Merged dictionary of all patterns (file and table) for backward compatibility.

Returns:

Type Description
dict[str, TablePattern | FilePattern]

Dictionary mapping resource names to ResourcePattern instances

add_file_pattern(name, file_pattern)

Add a file pattern to the collection.

Parameters:

Name Type Description Default
name str

Name of the pattern

required
file_pattern FilePattern

FilePattern instance

required
Source code in graflo/util/onto.py
def add_file_pattern(self, name: str, file_pattern: FilePattern):
    """Add a file pattern to the collection.

    Args:
        name: Name of the pattern
        file_pattern: FilePattern instance
    """
    self.file_patterns[name] = file_pattern

add_table_pattern(name, table_pattern)

Add a table pattern to the collection.

Parameters:

Name Type Description Default
name str

Name of the pattern

required
table_pattern TablePattern

TablePattern instance

required
Source code in graflo/util/onto.py
def add_table_pattern(self, name: str, table_pattern: TablePattern):
    """Add a table pattern to the collection.

    Args:
        name: Name of the pattern
        table_pattern: TablePattern instance
    """
    self.table_patterns[name] = table_pattern

from_dict(data) classmethod

Create Patterns from dictionary, supporting both old and new YAML formats.

Supports two formats: 1. New format: Separate file_patterns and table_patterns fields 2. Old format: Unified patterns field with __tag__ markers (for backward compatibility)

Parameters:

Name Type Description Default
data dict[str, Any] | list[Any]

Dictionary containing patterns data (or list for base compatibility)

required

Returns:

Name Type Description
Patterns Self

New Patterns instance with properly deserialized patterns

Source code in graflo/util/onto.py
@classmethod
def from_dict(cls, data: dict[str, Any] | list[Any]) -> Self:
    """Create Patterns from dictionary, supporting both old and new YAML formats.

    Supports two formats:
    1. New format: Separate `file_patterns` and `table_patterns` fields
    2. Old format: Unified `patterns` field with `__tag__` markers (for backward compatibility)

    Args:
        data: Dictionary containing patterns data (or list for base compatibility)

    Returns:
        Patterns: New Patterns instance with properly deserialized patterns
    """
    if isinstance(data, list):
        return cls.model_validate(data)
    if "file_patterns" in data or "table_patterns" in data:
        # Strip __tag__ from nested pattern dicts so extra="forbid" does not fail
        data = copy.deepcopy(data)
        for key in ("file_patterns", "table_patterns"):
            if key in data and isinstance(data[key], dict):
                for name, val in data[key].items():
                    if isinstance(val, dict) and "__tag__" in val:
                        data[key][name] = {
                            k: v for k, v in val.items() if k != "__tag__"
                        }
        return cls.model_validate(data)

    patterns_data = data.get("patterns", {})
    data_copy = {k: v for k, v in data.items() if k != "patterns"}
    instance = cls.model_validate(data_copy)

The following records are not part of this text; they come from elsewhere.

theorem exec_scanAck_of_not_waitAck (h : s.phase ≠ .waitAck) : exec .scanAck s = .next (s.respond .ok []) := by
  simp only [exec, execScanAck, if_neg h]

end Handshake

theorem effect_notified (s : State) :
    Effect s (notified s) { s.regs with scanReady := true, phase := .waitAck } [.scanReady s.speedSum s.stable] :=
  effect_of_registers rfl rfl rfl rfl

theorem effect_acknowledged (s : State) :
    Effect s (acknowledged s) { s.regs with scanReady := false, phase := .top } [.response 0#32 []] :=
  effect_of_registers rfl rfl rfl rfl

/-- Settles O48: both outcomes of NOTIFY, then both of SCAN_ACK. -/
theorem notifyAndScanAckHandshake : Obligations.NotifyAndScanAckHandshake := by
  refine fun s => ⟨?notify, ?scanAck⟩
  case notify =>
    cases h : s.cbEn with
    | true => exact ⟨_, exec_notify_of_cbEn h, fun _ => effect_notified s, nofun⟩
    | false =>
      exact ⟨_, exec_notify_of_not_cbEn (by simp [h]), nofun,
        fun _ => effect_of_registers rfl rfl rfl (List.append_nil _).symm⟩
  case scanAck =>
    by_cases h : s.phase = .waitAck
    · exact ⟨_, exec_scanAck_of_waitAck h, fun _ => effect_acknowledged s, (absurd h ·)⟩
    · exact ⟨_, exec_scanAck_of_not_waitAck h, (absurd · h), fun _ => effect_respond s .ok []⟩

/-! ### The commands that write one register (R212, R219, R220) -/

/-- STOP is remembered only while acquisition runs. -/
def stopRequested (s : State) : State := s.setStopReq (if s.ls = .running then true else s.stopReq)

theorem exec_stop (s : State) : exec .stop s = .next ((stopRequested s).respond .ok []) := by
  by_cases h : s.ls = .running
  · simp only [exec, execStop, stopRequested, if_pos h]
  · simp only [exec, execStop, stopRequested, if_neg h]
    rfl

theorem exec_setTarget (v : Half) (s : State) :
    exec (.setTarget v) s = .next ((s.setTarget v).respond .ok []) := rfl

theorem exec_setCb (e : BitVec 1) (s : State) :
    exec (.setCb e) s = .next ((s.setCbEn (decide (e = 1#1))).respond .ok []) := rfl

theorem effect_stopRequested (s : State) :
    Effect s (stopRequested s) { s.regs with stopReq := if s.ls = .running then true else s.stopReq } [] :=
  effect_of_registers rfl rfl rfl (List.append_nil _).symm

theorem effect_setTarget (s : State) (v : Half) : Effect s (s.setTarget v) { s.regs with target := v } [] :=
  effect_of_registers rfl rfl rfl (List.append_nil _).symm

theorem effect_setCbEn (s : State) (b : Bool) : Effect s (s.setCbEn b) { s.regs with cbEn := b } [] :=
  effect_of_registers rfl rfl rfl (List.append_nil _).symm

/-- Settles O49: each command is its one register write, answered. -/
theorem commandsWriteOneRegister : Obligations.CommandsWriteOneRegister := fun s =>
  ⟨⟨_, exec_stop s, effect_respond_of_unobserved (effect_stopRequested s) .ok []⟩,
    fun v => ⟨_, exec_setTarget v s, effect_respond_of_unobserved (effect_setTarget s v) .ok []⟩,
    ⟨_, exec_setCb 1#1 s, effect_respond_of_unobserved (effect_setCbEn s true) .ok []⟩,
    _, exec_setCb 0#1 s, effect_respond_of_unobserved (effect_setCbEn s false) .ok []⟩

end Sys2Proof.Proofs

/-! A fatal START (R211, R241). Each of the three fatal ends of the start sequence is read off the trace of the calls
made so far; the fourth end leaves no error. -/

namespace Sys2Proof.Proofs

open Sys2Proof.Machine

/-- An answer of `get_range` that START does not accept names no legal range (R210). -/
theorem range_illegal_of_badRange {p : Config.Params} {g : Option Int} (h : badRange p g = true) (n : Int)
    (hn : g = some n) : n < p.rangeMin ∨ 65535 < n := by
  subst hn
  simp only [badRange, Bool.or_eq_true, decide_eq_true_eq] at h
  exact h

theorem trace_afterOpen (s : State) :
    (afterOpen s).trace = s.trace ++
      [.call (.transportOpen s.params.serialPath s.params.line)
        (.okOrFail (s |>.setLs .starting |>.setErr .none).callOpen.1)] := by
  simp [afterOpen]

theorem err_afterPwmSetUp (s : State) : (afterPwmSetUp s).err = .none :=
  congrArg Regs.err (regs_afterPwmSetUp s)

/-- The ends of the start sequence, by the states after its calls: three fatal ones, and the run. -/
theorem startSequence_ends (s : State) :
    ((s |>.setLs .starting |>.setErr .none).callOpen.1 = false
        ∧ s.startSequence = (afterOpen s).fatalStart .transportOpen)
      ∨ ((s |>.setLs .starting |>.setErr .none).callOpen.1 = true ∧ (afterOpen s).callGpioInit.1 = false
          ∧ s.startSequence = ((afterGpioInit s).call .transportClose).fatalStart .gpioInit)
      ∨ ((s |>.setLs .starting |>.setErr .none).callOpen.1 = true ∧ (afterOpen s).callGpioInit.1 = true
          ∧ badRange s.params (afterGpioInit s).setUpPwm.1 = true
          ∧ s.startSequence = (afterPwmSetUp s).releaseAll.fatalStart .pwmRange)
      ∨ ∃ g, s.startSequence = (afterPwmSetUp s).beginRun g := by
  rcases s.startSequence_cases with hopen | hgpio | hrange | ⟨-, -, -, hrun⟩
  · exact .inl hopen
  · exact .inr (.inl hgpio)
  · exact .inr (.inr (.inl hrange))
  · exact .inr (.inr (.inr ⟨_, hrun⟩))

/-- Settles O45: the trace of each fatal end; the successful one is ruled out by its `ERR`. -/
theorem fatalStartReleasesWhatItAcquired : Obligations.FatalStartReleasesWhatItAcquired := by
  intro s t hidle hexec herr
  cases (exec_start_of_idle hidle).symm.trans hexec
  rcases startSequence_ends s with ⟨hopen, hend⟩ | ⟨hopen, hgpio, hend⟩ | ⟨hopen, hgpio, hrange, hend⟩ | ⟨g, hend⟩
  · refine ⟨[_, _], ?_, rfl, .inl ⟨rfl, by rw [hend, State.fatalStart_err]⟩⟩
    rw [hend, State.fatalStart_trace, trace_afterOpen, hopen, List.append_assoc]
    rfl
  · refine ⟨[_, _, _, _], ?_, rfl, .inr (.inl ⟨rfl, by rw [hend, State.fatalStart_err]⟩)⟩
    rw [hend, State.fatalStart_trace, State.call_trace, trace_afterGpioInit, hopen, hgpio, List.append_assoc,
      List.append_assoc]
    rfl
  · refine ⟨_, ?_, ?_, .inr (.inr ⟨by rw [hend, State.fatalStart_err], (afterGpioInit s).callRealRange.1,
      (afterGpioInit s).setUpPwm.1, range_illegal_of_badRange hrange, rfl⟩)⟩
    · rw [hend, State.fatalStart_trace, State.releaseAll_trace, trace_afterPwmSetUp, hopen, hgpio,
        afterPwmSetUp_params]
      simp only [List.append_assoc, List.cons_append, List.nil_append]
      rfl
    · split <;> rfl
  · rw [hend, State.beginRun_err, err_afterPwmSetUp] at herr
    exact absurd rfl herr

end Sys2Proof.Proofs
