/-- 43_refresh_orchestration.md R105: a TICK without a callback blanks the display. -/
def Obligations.TickWithoutCallbackBlanksTheDisplay : Prop :=
  ∀ s : State, s.inited = true → ∃ t, runInstrs (tickOps []) s = .next t ∧ (∀ k, t.cell k = 0x00#8) ∧
    t.frames = s.frames ++ [[0x40#8], 0xC0#8 :: List.replicate s.size 0x00#8, [0x88#8 + s.intensity.zeroExtend 8]]

/-- 43_refresh_orchestration.md R106: two TICKs with the same body of PRINTs give the same Framebuffer and the same frames. -/
def Obligations.SameTickBodySendsTheSameFrames : Prop :=
  ∀ (s : State) (prints : List (Pos × List Byte)), s.inited = true →
    ∃ t u fs, runInstrs (tickOps (prints.flatMap fun x => printOps x.1 x.2)) s = .next t ∧
      runInstrs (tickOps (prints.flatMap fun x => printOps x.1 x.2)) t = .next u ∧
      u.fb = t.fb ∧ t.frames = s.frames ++ fs ∧ u.frames = t.frames ++ fs ∧ fs.length = 3

/-! ## The clocked form -/

/-- 70_reset_and_hazards.md R142, R143, 10_state.md R16: from the edge that accepts DISPLAY, the serializer reaches exactly the state
that the atomic DISPLAY gives, in `(111 + 33N) × T_CYCLES` steps of the clock, which last at least `(111 + 33N) × T`. The two forms are
log entry 8, waits without jitter log entry 13, no extra clock period log entry 16. -/
def Obligations.ClockedDisplayMeetsTheAtomicOne : Prop :=
  ∀ (a : Byte) (s : State), s.params.Valid → s.rst = false → s.inited = true → IdleOk s →
    ∃ t, exec (.display a) s = .next t ∧
      Host.Core.run core ((111 + 33 * s.size) * s.params.tCycles) s.acceptDisplay = .next t ∧
      (111 + 33 * s.size) * s.params.tNanos ≤ (111 + 33 * s.size) * s.params.tCycles * s.params.periodNanos

/-- The same for INIT (43_refresh_orchestration.md R100, 70_reset_and_hazards.md R140); the same log entries. -/
def Obligations.ClockedInitMeetsTheAtomicOne : Prop :=
  ∀ (a : Byte) (s : State), s.params.Valid → s.rst = false → s.inited = false → IdleOk s →
    ∃ t, exec (.init a) s = .next t ∧
      Host.Core.run core ((111 + 33 * s.size) * s.params.tCycles) s.acceptInit = .next t

/-! ## Invariants that every step keeps -/

/-- 10_state.md R13, 20_memory.md R36: every step keeps the Framebuffer in its canonical form and inside `0..N−1`. -/
def Obligations.StepKeepsTheFramebufferInBounds : Prop :=
  ∀ s t : State, FbOk s → step s = .next t → FbOk t

/-- 41_text_formatter.md R79: every step keeps the invariant of a print operation. -/
def Obligations.StepKeepsThePrintInvariant : Prop :=
  ∀ s t : State, PrintOk s → step s = .next t → PrintOk t

/-- 42_protocol_driver.md R94, R96: between operations the trace is the setup event and the transactions of the frame view, and the
lines rest in bus idle from setup on; every step keeps that. -/
def Obligations.StepKeepsTheWireInvariant : Prop :=
  ∀ s t : State, WireOk s → step s = .next t → WireOk t

/-- 10_state.md R24: while the lines are driven their levels are those of the trace; every step keeps that, in the middle of an
operation too. -/
def Obligations.StepKeepsTheLinesWithTheTrace : Prop :=
  ∀ s t : State, LinesOk s → step s = .next t → LinesOk t

/-- 30_encoding.md R52, R55, R57: only the block's frames are ever sent, and none of them begins with 0x44. -/
def Obligations.StepSendsOnlyCommandFrames : Prop :=
  (∀ s t : State, FramesOk s → step s = .next t → FramesOk t) ∧
  ∀ (n : Nat) (f : List Byte), CommandFrame n f → f.head? ≠ some 0x44#8

/-- 10_state.md R18, 00_scope.md R5: nothing writes the intensity register after reset, and nothing writes the parameters. -/
def Obligations.StepKeepsIntensityAndParameters : Prop :=
  ∀ s t : State, IntensityOk s → step s = .next t → IntensityOk t ∧ t.params = s.params

/-- The state after reset meets the six invariants above. -/
def Obligations.ResetMeetsTheInvariants : Prop :=
  ∀ p : Params, FbOk (State.resetWith p) ∧ PrintOk (State.resetWith p) ∧ WireOk (State.resetWith p) ∧
    LinesOk (State.resetWith p) ∧ FramesOk (State.resetWith p) ∧ IntensityOk (State.resetWith p)

/-! ## Rules of the whole machine -/

/-- 60_exceptions.md R114, 10_state.md R13: no instruction and no step ends in a fault. -/
def Obligations.NothingEverFaults : Prop :=
  (∀ (i : Instr) (s : State) (f : Fault), exec i s ≠ .fault f) ∧ ∀ (s : State) (f : Fault), step s ≠ .fault f

/-- 10_state.md R24: without a reset the wire trace and the frame view only grow. -/
def Obligations.TraceOnlyGrows : Prop :=
  ∀ s t : State, s.rst = false → step s = .next t →
    (∃ es, t.trace = s.trace ++ es) ∧ ∃ fs, t.frames = s.frames ++ fs

/-- 10_state.md R17, 60_exceptions.md R118: only a character sets `ovf`, only PBEGIN clears it. That a character row
runs by itself is log entry 10 (DESIGN CHOICE). -/
def Obligations.OverflowFlagSetByCharactersClearedByPbegin : Prop :=
  ∀ (i : Instr) (s t : State), exec i s = .next t →
    (s.ovf = false → t.ovf = true → i.isCharacter = true) ∧ (s.ovf = true → t.ovf = false → ∃ p, i = .pbegin p)

/-- 60_exceptions.md R118: no operation but PBEGIN and the characters reads or writes `ovf`. -/
def Obligations.OtherOperationsDoNotSeeOverflow : Prop :=
  ∀ (i : Instr) (s : State) (b : Bool), i.isCharacter = false → (∀ p, i ≠ .pbegin p) →
    exec i { s with ovf := b } =
      match exec i s with
      | .next t => .next { t with ovf := b }
      | .fault f => .fault f
      | .refused r => .refused r

/-- 42_protocol_driver.md R94, 41_text_formatter.md R68, R69: no operation of the Text Formatter writes a line, a serializer register,
the trace, the mode of setup or the intensity; PUTC's frame is that of 41_text_formatter.md R70 to R75, and that a character row runs by
itself is log entry 10 (DESIGN CHOICE). -/
def Obligations.FormatterDoesNotTouchTheWire : Prop :=
  ∀ (i : Instr) (s t : State), (i.isCharacter = true ∨ (∃ a, i = .clear a) ∨ ∃ p, i = .pbegin p) → exec i s = .next t →
    t = { s with fb := t.fb, start := t.start, cursor := t.cursor, ovf := t.ovf }

/-! ## Operations without a meaning -/

/-- 70_reset_and_hazards.md R131 (a): before setup every operation but INIT is refused (the three rows without a meaning in any state
are refused by names of their own). R131 (a) names CLEAR, PBEGIN, PUTC and DISPLAY; that the character rows and the wire commands
are refused too is log entry 9 (DESIGN CHOICE). -/
def Obligations.OperationsBeforeInitAreRefused : Prop :=
  ∀ (i : Instr) (s : State), s.inited = false → (∀ a, i ≠ .init a) → i.hasNoMeaning = false →
    exec i s = .refused .notInitialised

/-- 70_reset_and_hazards.md R131 (b), 43_refresh_orchestration.md R102: a second INIT is refused. -/
def Obligations.SecondInitIsRefused : Prop :=
  ∀ (a : Byte) (s : State), s.inited = true → exec (.init a) s = .refused .alreadyInitialised

/-- 30_encoding.md R46, 70_reset_and_hazards.md R131 (c): RESERVED_101 and RESERVED_11x are refused in every state, and so is every
accepted word whose opcode is 101, 110 or 111, with that opcode. -/
def Obligations.ReservedOpcodesAreRefused : Prop :=
  (∀ (arg : Byte) (s : State), exec (.reserved101 arg) s = .refused (.reservedOpcode 0b101#3)) ∧
  (∀ (arg : BitVec 9) (s : State), exec (.reserved11x arg) s = .refused (.reservedOpcode (0b11#2 ++ arg.extractLsb' 8 1))) ∧
  ∀ (w : CmdWord) (s : State) (rest : List OpWord), 5 ≤ (w.extractLsb' 8 3).toNat → s.rst = false → s.busy = false →
    s.pending = .host w :: rest → step s = .refused (.reservedOpcode (w.extractLsb' 8 3))

/-- 30_encoding.md R55: the wire byte 0x44 has no role, and no instruction emits it as a command byte; that CMD_0x44 is refused in
every state is the model's choice, log entry 9. -/
def Obligations.WireByteWithoutRoleIsRefused : Prop :=
  (∀ s : State, exec .cmd0x44 s = .refused (.noWireRole 0x44#8)) ∧
  (∀ (s : State) (rest : List OpWord), s.rst = false → s.busy = false → s.pending = .wire 0x44#8 :: rest →
    step s = .refused (.noWireRole 0x44#8)) ∧
  ∀ (i : Instr) (s t : State), exec i s = .next t →
    ∃ fs : List (List Byte), t.frames = s.frames ++ fs ∧ ∀ f ∈ fs, f.head? ≠ some 0x44#8
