-- ==== Sys2Proof/Laws/PerInstr.lean ====
section
/-! SUPPORT. Statements for all instructions, one lemma per constructor. -/

namespace Sys2Proof.Laws.RowEncoding

/-- A well-formed instruction is encoded in its own row of spec/opcode_table.json: the row's mask and match hold of the word. -/
def Statement (i : Instr) : Prop := i.wellFormed = true → (encode i).inRowAt i.rowIndex = true

theorem init (arg : Byte) : Statement (.init arg) := fun _ => by simp only [encode, OpWord.inRowAt, Instr.rowIndex, hostRows, inRow]; revert arg; decide

theorem clear (arg : Byte) : Statement (.clear arg) := fun _ => by simp only [encode, OpWord.inRowAt, Instr.rowIndex, hostRows, inRow]; revert arg; decide

theorem pbegin (p : Pos) : Statement (.pbegin p) := fun _ => by simp only [encode, OpWord.inRowAt, Instr.rowIndex, hostRows, inRow]; revert p; decide

theorem putc (c : Byte) : Statement (.putc c) := fun _ => by simp only [encode, OpWord.inRowAt, Instr.rowIndex, hostRows, inRow]; revert c; decide

theorem display (arg : Byte) : Statement (.display arg) := fun _ => by simp only [encode, OpWord.inRowAt, Instr.rowIndex, hostRows, inRow]; revert arg; decide

theorem reserved101 (arg : Byte) : Statement (.reserved101 arg) := fun _ => by simp only [encode, OpWord.inRowAt, Instr.rowIndex, hostRows, inRow]; revert arg; decide

theorem reserved11x (arg : BitVec 9) : Statement (.reserved11x arg) := fun _ => by simp only [encode, OpWord.inRowAt, Instr.rowIndex, hostRows, inRow]; revert arg; decide

theorem blank00to1F (c : Byte) : Statement (.blank00to1F c) := fun h => h

theorem glyph20to27 (c : Byte) : Statement (.glyph20to27 c) := fun h => h

theorem glyph28to2B (c : Byte) : Statement (.glyph28to2B c) := fun h => h

theorem glyph2Cto2D (c : Byte) : Statement (.glyph2Cto2D c) := fun h => h

theorem point2E : Statement (.point2E) := fun _ => rfl

theorem glyph2F : Statement (.glyph2F) := fun _ => rfl

theorem glyph30to3F (c : Byte) : Statement (.glyph30to3F c) := fun h => h

theorem glyph40to5F (c : Byte) : Statement (.glyph40to5F c) := fun h => h

theorem glyph60to6F (c : Byte) : Statement (.glyph60to6F c) := fun h => h

theorem glyph70to77 (c : Byte) : Statement (.glyph70to77 c) := fun h => h

theorem glyph78to7B (c : Byte) : Statement (.glyph78to7B c) := fun h => h

theorem glyph7Cto7D (c : Byte) : Statement (.glyph7Cto7D c) := fun h => h

theorem glyph7E : Statement (.glyph7E) := fun _ => rfl

theorem blank7F : Statement (.blank7F) := fun _ => rfl

theorem blank80toFF (c : Byte) : Statement (.blank80toFF c) := fun h => h

theorem cmdDataAutoinc : Statement (.cmdDataAutoinc) := fun _ => rfl

theorem cmdAddrFirst : Statement (.cmdAddrFirst) := fun _ => rfl

theorem cmdDisplayCtrl (i : BitVec 3) : Statement (.cmdDisplayCtrl i) := fun _ => by simp only [encode, OpWord.inRowAt, Instr.rowIndex, wireRows, inRow]; revert i; decide

theorem cmd0x44 : Statement (.cmd0x44) := fun _ => rfl

end Sys2Proof.Laws.RowEncoding
end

    for pattern_name, raw in patterns_data.items():
        if raw is None:
            continue
        pattern_dict = {k: v for k, v in raw.items() if k != "__tag__"}
        tag_val = raw.get("__tag__") if isinstance(raw, dict) else None
        if tag_val == "file":
            instance.file_patterns[pattern_name] = FilePattern.model_validate(
                pattern_dict
            )
        elif tag_val == "table":
            instance.table_patterns[pattern_name] = TablePattern.model_validate(
                pattern_dict
            )
        else:
            if "table_name" in pattern_dict:
                instance.table_patterns[pattern_name] = TablePattern.model_validate(
                    pattern_dict
                )
            elif "regex" in pattern_dict or "sub_path" in pattern_dict:
                instance.file_patterns[pattern_name] = FilePattern.model_validate(
                    pattern_dict
                )
            else:
                raise ValueError(
                    f"Unable to determine pattern type for '{pattern_name}'. "
                    "Expected either '__tag__: file' or '__tag__: table', "
                    "or pattern fields (table_name for TablePattern, "
                    "regex/sub_path for FilePattern)"
                )
    return instance

get_postgres_config(resource_name)

Get PostgreSQL connection config for a resource.

Parameters:

Name Type Description Default
resource_name str

Name of the resource

required

Returns:

Type Description
Any

PostgresConfig if resource is a PostgreSQL table, None otherwise

Source code in graflo/util/onto.py
def get_postgres_config(self, resource_name: str) -> Any:
    """Get PostgreSQL connection config for a resource.

    Args:
        resource_name: Name of the resource

    Returns:
        PostgresConfig if resource is a PostgreSQL table, None otherwise
    """
    if resource_name in self.postgres_table_configs:
        config_key, schema_name, _ = self.postgres_table_configs[resource_name]
        return self.postgres_configs.get((config_key, schema_name))
    return None

get_resource_type(resource_name)

Get the resource type for a resource name.

Parameters:

Name Type Description Default
resource_name str

Name of the resource

required

Returns:

Type Description
ResourceType | None

ResourceType enum value or None if not found

Source code in graflo/util/onto.py
def get_resource_type(self, resource_name: str) -> ResourceType | None:
    """Get the resource type for a resource name.

    Args:
        resource_name: Name of the resource

    Returns:
        ResourceType enum value or None if not found
    """
    if resource_name in self.file_patterns:
        return self.file_patterns[resource_name].get_resource_type()
    if resource_name in self.table_patterns:
        return self.table_patterns[resource_name].get_resource_type()
    return None

get_table_info(resource_name)

Get table name and schema for a PostgreSQL table resource.

Parameters:

Name Type Description Default
resource_name str

Name of the resource

required

Returns:

Type Description
tuple[str, str | None] | None

Tuple of (table_name, schema_name) or None if not a table resource

Source code in graflo/util/onto.py
def get_table_info(self, resource_name: str) -> tuple[str, str | None] | None:
    """Get table name and schema for a PostgreSQL table resource.

    Args:
        resource_name: Name of the resource

    Returns:
        Tuple of (table_name, schema_name) or None if not a table resource
    """
    if resource_name in self.postgres_table_configs:
        _, schema_name, table_name = self.postgres_table_configs[resource_name]
        return (table_name, schema_name)
    return None

ResourcePattern

Bases: ConfigBaseModel, ABC

Abstract base class for resource patterns (files or tables).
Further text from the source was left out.